Se dio cuenta de que el temor había desaparecido. «Por lo visto le tengo más miedo a sentirme turbada que a los seanchan». No era cierto, pero se aferró a esa idea.
No tenían mucho que contarle a Elayne. Que por fin habían llegado a Cairhien; que Couladin había devastado Selean y arrasado la campiña circundante; que los Shaido todavía les sacaban varios días de ventaja y que se desplazaban hacia el oeste. Las Sabias sabían más que ella; no se habían metido de inmediato en sus tiendas cuando acamparon. Había habido escaramuzas al anochecer, aunque pocas y sin importancia, contra hombres montados que enseguida huyeron, y otros hombres a caballo que habían visto alejarse sin luchar.

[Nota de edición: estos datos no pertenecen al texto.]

-- ==== Sys2Proof/Machine/PowerEvents.lean ====
section
/-!
DEFINITION. Sys2Proof/Machine/PowerEvents.lean: power, modes, clocks and resets (02, 21).
-/

namespace Sys2Proof.Machine

/-- An Umber reset takes place, or waits until the fuses are done (R521, R640); after a revocation of domain 1 it is a system reset of code 8 (R641). In END OF LIFE
Umber's island has no power and Umber is never started: the request ends without effect (R515, R517). -/
def resetUmber (code : BitVec 5) (s : State) : State :=
  if s.lifeState = 3 then s.setPwr { s.pwr with umberRst := none }
  else if (s.par P.CRYPT_KREFUSE).getLsbD 1 then requestReset 8 (s.setPwr { s.pwr with umberRst := none })
  else if s.fuseBusy then s.setPwr { s.pwr with umberRst := some code } else umberReset code (s.setPwr { s.pwr with umberRst := none })

/-- The requested Umber reset (R630, R640). -/
def doUmberReset (s : State) : State :=
  match s.pwr.umberRst with
  | some code => if s.awake then resetUmber code s else s
  | none => s

/-- WAKE_ACCEPT. R64: the mode sequencer accepts the pending wake sources. -/
def execWakeAccept (s : State) : Host.Outcome State Fault Refusal :=
  .next (Sys2Proof.Machine.wakeAccept s)

/-- RETAIN_EXIT. R66: the RETAIN exit completes at the RETAIN wake vector. -/
def execRetainExit (s : State) : Host.Outcome State Fault Refusal :=
  .next (Sys2Proof.Machine.retainExit s)

/-- WARM_WAKE. R643: the warm wake from DOZE. -/
def execWarmWake (r : Readings) (s : State) : Host.Outcome State Fault Refusal :=
  .next (Sys2Proof.Machine.warmWake r s)

/-- COLD_BOOT. R642: the cold boot. -/
def execColdBoot (r : Readings) (s : State) : Host.Outcome State Fault Refusal :=
  .next (Sys2Proof.Machine.coldBoot r s)

/-- PIER_POWER_ON. R69, R646: the Pier takes its P: values, with the supplies at their levels. -/
def execPierPowerOn (vdd vbk : BitVec 12) (band : BitVec 6) (s : State) : Host.Outcome State Fault Refusal :=
  .next (Sys2Proof.Machine.pierPowerOn { vdd := vdd, vbk := vbk, band := band } s)

/-- PIER_BROWNOUT. R69, R152: the selected Pier supply falls below the brown-out level. -/
def execPierBrownout (s : State) : Host.Outcome State Fault Refusal :=
  .next (supplyFails s)

/-- VDD_POWER_ON. R68: VDD rises through the release point. -/
def execVddPowerOn (brownout : Bool) (s : State) : Host.Outcome State Fault Refusal :=
  .next (vddReleased brownout s)

/-- VDD_BROWNOUT. R70: VDD falls below the trip point. -/
def execVddBrownout (s : State) : Host.Outcome State Fault Refusal :=
  .next (vddFalls s)

/-- RST_N_RESET. R651: RST_N changes level. -/
def execRstNReset (low : Bool) (s : State) : Host.Outcome State Fault Refusal :=
  .next (resetPins low s.pwr.testen s)

/-- TESTEN_HIGH. R677: TESTEN changes level; high acts as RST_N low. -/
def execTestenHigh (high : Bool) (s : State) : Host.Outcome State Fault Refusal :=
  .next (resetPins s.pwr.rstPin high s)

/-- SOFTWARE_RESET. R630: DBG.CTL.SYSRST, a system reset of code 5, or 6 from the host. -/
def execSoftwareReset (m : Master) (v : BitVec 36) (s : State) : Host.Outcome State Fault Refusal :=
  regWrite (spSysrst v) m P.DBG_CTL v s

/-- UMBER_RESET_REQUEST. R630: DBG.CTL.UMBRST requests an Umber reset of code 18. -/
def execUmberResetRequest (m : Master) (v : BitVec 36) (s : State) : Host.Outcome State Fault Refusal :=
  regWrite (spUmbrst v) m P.DBG_CTL v s

/-- UMBER_RESET. R640: a requested Umber reset takes place; while fuses are blown it is held (R521). -/
def execUmberReset (s : State) : Host.Outcome State Fault Refusal :=
  .next (doUmberReset s)

/-- REF_SOURCE_READY. R52: REFRDY. -/
def execRefSourceReady (s : State) : Host.Outcome State Fault Refusal :=
  .next (refReady s)

/-- REF_PLL_LOCK. R46, R83: the REF PLL locks and store time starts from 0. -/
def execRefPllLock (s : State) : Host.Outcome State Fault Refusal :=
  .next (refLock s)

/-- REF_LOSS. R77: the 26 MHz source stops. -/
def execRefLoss (s : State) : Host.Outcome State Fault Refusal :=
  .next (Sys2Proof.Machine.refLoss s)

/-- CORE_PLL_LOCK. R55: the core PLL has locked. -/
def execCorePllLock (s : State) : Host.Outcome State Fault Refusal :=
  .next (Sys2Proof.Machine.corePllLock s)

/-- DVFS_POINT_WRITE. R59: a new target point. -/
def execDvfsPointWrite (m : Master) (v : BitVec 36) (s : State) : Host.Outcome State Fault Refusal :=
  regWrite true m P.PWR_DVFS v s

/-- DVFS_RAMP_END. R58: the move completes. -/
def execDvfsRampEnd (s : State) : Host.Outcome State Fault Refusal :=
  .next (dvfsEnd s)

/-- RADIO_POWER_ON. R370: PWR.ISLAND.RADIO = 1. -/
def execRadioPowerOn (m : Master) (v : BitVec 36) (s : State) : Host.Outcome State Fault Refusal :=
  regWrite (spOn 1 v) m P.PWR_ISLAND v s

/-- RADIO_POWER_OFF. R379: PWR.ISLAND.RADIO = 0. -/
def execRadioPowerOff (m : Master) (v : BitVec 36) (s : State) : Host.Outcome State Fault Refusal :=
  regWrite (spOff 1 v) m P.PWR_ISLAND v s

/-- TRESTLE_POWER_ON. R426: PWR.ISLAND.TRESTLE = 1. -/
def execTrestlePowerOn (m : Master) (v : BitVec 36) (s : State) : Host.Outcome State Fault Refusal :=
  regWrite (spOn 0 v) m P.PWR_ISLAND v s

/-- TRESTLE_POWER_OFF. R426: PWR.ISLAND.TRESTLE = 0. -/
def execTrestlePowerOff (m : Master) (v : BitVec 36) (s : State) : Host.Outcome State Fault Refusal :=
  regWrite (spOff 0 v) m P.PWR_ISLAND v s

/-- CIPHER_POWER_ON. R505: PWR.ISLAND.CIPHER = 1. -/
def execCipherPowerOn (m : Master) (v : BitVec 36) (s : State) : Host.Outcome State Fault Refusal :=
  regWrite (spOn 3 v) m P.PWR_ISLAND v s

/-- CIPHER_POWER_OFF. R505: PWR.ISLAND.CIPHER = 0. -/
def execCipherPowerOff (m : Master) (v : BitVec 36) (s : State) : Host.Outcome State Fault Refusal :=
  regWrite (spOff 3 v) m P.PWR_ISLAND v s

/-- L1_ENABLE. R72: PWR.ISLAND.L1 = 1, in master-anchor role, or refused. -/
def execL1Enable (m : Master) (v : BitVec 36) (s : State) : Host.Outcome State Fault Refusal :=
  regWrite (spOn 2 v) m P.PWR_ISLAND v s

/-- L1_DISABLE. R72: PWR.ISLAND.L1 = 0. -/
def execL1Disable (m : Master) (v : BitVec 36) (s : State) : Host.Outcome State Fault Refusal :=
  regWrite (spOff 2 v) m P.PWR_ISLAND v s

/-- L1_READY. R61: the first valid L1 sample. -/
def execL1Ready (s : State) : Host.Outcome State Fault Refusal :=
  .next (Sys2Proof.Machine.l1Ready s)

/-- SYNTH_G_LOCK_LOSS. R359: synthesiser G loses lock. -/
def execSynthGLockLoss (s : State) : Host.Outcome State Fault Refusal :=
  .next (synthGLoss s)

end Sys2Proof.Machine
end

No se habían tomado prisioneros. Moraine y Lan parecían pensar que los jinetes podían ser bandidos o partidarios de una u otra casa de las que pretendían el Trono del Sol. En uno u otro caso, todos eran igualmente harapientos. Fueran quienes fueran, la noticia de que había más Aiel en Cairhien se propagaría enseguida.
—Antes o después tenían que enterarse —fue el único comentario de Elayne.
Egwene vio cómo Elayne y las Sabias se desvanecían —ella tuvo la impresión de que su amiga y el Corazón de la Ciudadela se volvían más y más intangibles— pero la rubia heredera del trono no hizo nada que le confirmara si había entendido o no su mensaje.